Task requirements: Print nothing but the lines below starting at the line that holds "DEFINITION. Decode.lean: the" and ending at the line that holds "block as register", including both, each exactly as written.

Data extract:
-- ==== Sys2Proof/Decode.lean ====
section
/-!
DEFINITION. Decode.lean: the commands that words spell. The rows of spec/opcode_table.json give no bits: commands reach the
block as register accesses, fetched descriptors, fetched program words, flits, chain transactions and events, each with its
own operands. The instruction words of R228 and the descriptors of R398 are decoded by the meanings (Machine/Insn.lean,
Machine/HostIf.lean), where the machine itself fetches them.
-/

namespace Sys2Proof

/-- The command that a word of the table spells: none, since no row gives bits. -/
def decodeTableWord (_nbits _w : Nat) : Option Instr := none

end Sys2Proof
end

Finished task:
DEFINITION. Decode.lean: the commands that words spell. The rows of spec/opcode_table.json give no bits: commands reach the
block as register accesses, fetched descriptors, fetched program words, flits, chain transactions and events, each with its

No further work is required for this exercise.